Both are satisfying works, especially the First. It presents the listener with a constant stream of new textures and ideas. This is sophisticated and inspired music, and it never gets bogged down. Enescu keeps the textures light and the rhythms fluid. As a virtuoso violinist himself, he knew how to draw effective textures from his ensemble, and in this work regularly gives detailed instructions for bowing and phrasing. One favorite sound is high harmonics played sul ponticello, an eerie, glassy effect that comes to define the sound.

That effect returns in the Second Quartet, but in general this work feels more linear and discursive. The folk elements are more ubiquitous than the serial techniques, and the melodic lines are often gracefully ornamented. Both works recall the contemporaneous quartets of Bartók, but Enescu is always more consonant, and usually more relaxed.

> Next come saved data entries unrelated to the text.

-- orphans

/-- 10 s of an orphaned group (R351). -/
def execOrphanTimeout (g : GroupId) (s : State) : Out :=
  if (s.group g).orphan then
    .next ((s.forEach (lanesOf g) fun st l => if (st.lane l).con.valid then st.hardResetOff l else st).log 0x0607 .group g.val 0 0 0)
  else .next s

/-- A write of PROTO_LAST = 1 ends the lasting state (R336–R338). -/
def State.protoEnd (s : State) (l : LaneId) : State :=
  if (s.lane l).fw.protoLast then
    let s1 := s.modFw l fun f => { f with protoLast := false, proto := [] }
    if (s1.lane l).cc.st = .disabled then s1.enterUnattached l else s1
  else s

-- memory errors

/-- A corrected error in a core's memories (R341). -/
def State.coreCorrected (s : State) (t : CoreId) : State :=
  let s1 := s.modCore t fun c => { c with ecc := pushEvent s.dev.dtime c.ecc }
  let c := s.core t
  if !c.eccLast && lastingNow s.dev.dtime (1000000 * fld s.sup.fwCore 31 16) (fld s.sup.fwCore 3 0) c.ecc then
    (s1.modCore t fun c => { c with eccLast := true }).logFlags 0x30 0x0301 .core t.val 3 0 0
  else s1

/-- A word of core t is marked as holding a two-bit error. -/
def State.markBad (s : State) (t : CoreId) (host : Nat) : State :=
  s.modCore t fun c => if c.eccBad.contains (host / 4 * 4) then c else { c with eccBad := (host / 4 * 4) :: c.eccBad }

/-- A measured sample that no operand gives: free values (log 3). -/
def State.freeSample (s : State) : SlewSample × State :=
  let (a, s1) := s.free
  ({ vin := a.toNat % 2 ^ 14, vbin := a.toNat / 2 ^ 14 % 2 ^ 14, code := ((a >>> 28).truncate 12 : BitVec 12).toInt,
     ipath := ((a >>> 44).truncate 16 : BitVec 16).toInt }, s1)

/-- An ECC error (R340, R341). A two-bit error is marked where it lies, and the access that meets it acts on it. -/
def State.eccError (s : State) (site : EccSite) (double : Bool) : State :=
  match site with
  | .coreMemory t addr scrub =>
    match privAddr t addr with
    | none => s
    | some a =>
      if !double then s.coreCorrected t
      else
        let s1 := s.markBad t a
        if scrub then s1.log 0x0302 .core t.val (BitVec.ofNat 32 addr) 0 0 else s1
  | .sharedRam addr reader =>
    let w := addr / 4 * 4
    if double then
      let s1 := s.modSup fun p => if p.eccShared.contains w then p else { p with eccShared := w :: p.eccShared }
      match reader with
      | some (.core _) => s1
      | _ => s1.log 0x0302 .device 0 (BitVec.ofNat 32 w) 0 0
    else if s.sup.eccLogged.contains w then s
    else
      let (c, s1) := s.free
      (s1.modSup fun p => { p with eccLogged := w :: p.eccLogged }).log (c.toNat % 65536) .device 0 (BitVec.ofNat 32 w) 0 0
  | .swathMap addr =>
    if double then s.modSwath fun x => if x.eccBad.contains (addr / 4 * 4) then x else { x with eccBad := (addr / 4 * 4) :: x.eccBad } else s
  | .pdReceive _ => s
  | .pdTransmit l => if double then s.endHead l 2 (headRetries (s.lane l).pd) else s
  | .vectorEntry t x => if double then s.markBad t (vecBase t + 4 * x.val) else s
  | .decodeTable t addr => if double then s.markBad t addr else s
  | .loopEngine l =>
    if double && (s.lane l).conv.on then
      let p := s.freeSample
      p.2.modConv l fun c =>
        { c.leaveSlew (s.lane l).cfg s.dev.dtime p.1 with slew := c.slew, slewBack := c.slewBack, slewHold := c.slewHold, slewFree := c.slewFree }
    else s

/-- An ECC error is found (R340). -/
def execEccError (site : EccSite) (double : Bool) (s : State) : Out := .next (s.eccError site double)

-- ACTIVATE

/-- The order in which ACTIVATE reloads the cores (R403). -/
def activateOrder : List CoreId := [0, 1, 2, 3, 5, 4]

/-- The core that follows one in ACTIVATE's order. -/
def afterCore (t : CoreId) : Option CoreId := ((activateOrder.dropWhile (· ≠ t)).drop 1).head?

/-- The first RESULT of R402 that refuses ACTIVATE. -/
def activateRefusal (s : State) : Option Byte :=
  let x := s.image
  let sup (w : Word) : Nat := fld w 15 8
  let tet := fld x.storeAbi 23 16
  let apart := versionsApart tet s.tether.hitchVer.toNat
    || (s.tether.hitch && s.tether.versions.toList.any fun v => match v with | some b => versionsApart tet b.toNat | none => false)
  if x.writing then some 0x6D
  else if !x.storeOk || !x.actPend then some 0x6C
  else if (sup x.storeAbi ≠ sup x.runAbi && sup x.storeAbi ≠ sup x.runAbi + 1) || fld x.storeAbi 7 0 < fld x.runAbi 7 0 then some 0x6A
  else if 1 < s.tether.n.val && apart then some 0x6B
  else none

/-- Step 2 of R403 for a core: the lanes that its routes name go to the auto-responder, and it starts on the new image with rcause 3. -/
def State.activateCore (s : State) (t : CoreId) : State :=
  let s1 := (s.modImage fun x => { x with actCore := t }).forEach (groupsOf s t) State.raiseGroup
  s1.reloadCore (imageBody s) t 3

/-- ACTIVATE (R389, R402, R403): it stays BUSY while the cores are reloaded one after the other. -/
def execActivate (a : Agent) (tag : Byte) (s : State) : Out :=
  if s.dev.state = .halted || s.dev.state = .boot || s.image.activating || (if s.mbx.busy then s.mbx.code ≠ 0x11 else !hostServed s a) then .next s
  else
    let s1 := if s.mbx.busy then s else (s.modMbx fun m => { m with busy := true, tag := tag, code := 0x11 }).post 0x230
    if s.dev.state = .holdover then .next (if s.mbx.busy then s else s1.mbxEnd 0x01)
    else if !mbxServed s then .next s1
    else if s.dev.state ≠ .ready && s.dev.state ≠ .run then .next (s1.mbxEnd 0x03)
    else match activateRefusal s1 with
      | some r => .next (s1.mbxEnd r)
      | none => .next (((s1.modImage fun x => { x with activating := true }).log 0x0A03 .device 0 0 0 0).activateCore 0)

/-- Step 4 of R403, with the version test of R373. -/
def State.activateEnd (s : State) : State :=
  let s1 := s.modImage fun x => { x with activating := false, actPend := false, actCore := 0, runVer := x.storeVer, runAbi := x.storeAbi }
  let s2 := (s1.log 0x0A04 .device 0 0 0 0).modMbx fun m => { m with res0 := s1.image.runVer }
  (if s2.mbx.busy then s2.mbxEnd 0 else s2).versionMoved

/-- Step 3 of R403: the core under reload beats and takes its groups, or is handled as a missed heartbeat after 3 s; then the next core begins. -/
def execActivateNextCore (beat : Bool) (s : State) : Out :=
  if s.image.activating then
    let t := s.image.actCore
    let s1 := if beat then (s.beatCore t).forEach (groupsOf s t) State.takeGroup else s.miss t
    match afterCore t with
    | some u => .next (s1.activateCore u)
    | none => .next s1.activateEnd
  else .next s

end Sys2Proof.Machine
end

The performances by Quatuor Athenaeum Enesco are excellent. Balances between the instruments are finely judged, and the clarity of texture, so crucial to the First Quartet, is carefully maintained. Only in the sustained climax at the end of the First Quartet does the tonal control begin to slip, with the first violin’s (very) high notes beginning to grate. The recorded sound is very warm and resonant, but that suits the aura of this music, which always tends towards coherent, inclusive textures, even at its most contrapuntal. The recording dates from 1992, and if there is a slight sense of haze around the ensemble, that is the only clue to the recording’s vintage. And, again, it fits well with the music.

The recording was originally issued in 1993 and is now being reissued in exactly the same packaging, albeit at mid-price. Since it first came out, an impressive alternative has also appeared, from Quatour Ad Libitum on Naxos (8.554721). Interpretively, the two accounts are very similar, though the Athenaeum version is more atmospheric, while the Ad Libitum has more structural focus, especially in the sprawling First Quartet. More significantly, the Naxos recording does not have the expansive, resonant sound of the CPO; it is a more traditional studio ambience, and the results feel more intimate. But the Athenaeum version is equally recommendable, whatever the reasons for its reappearance.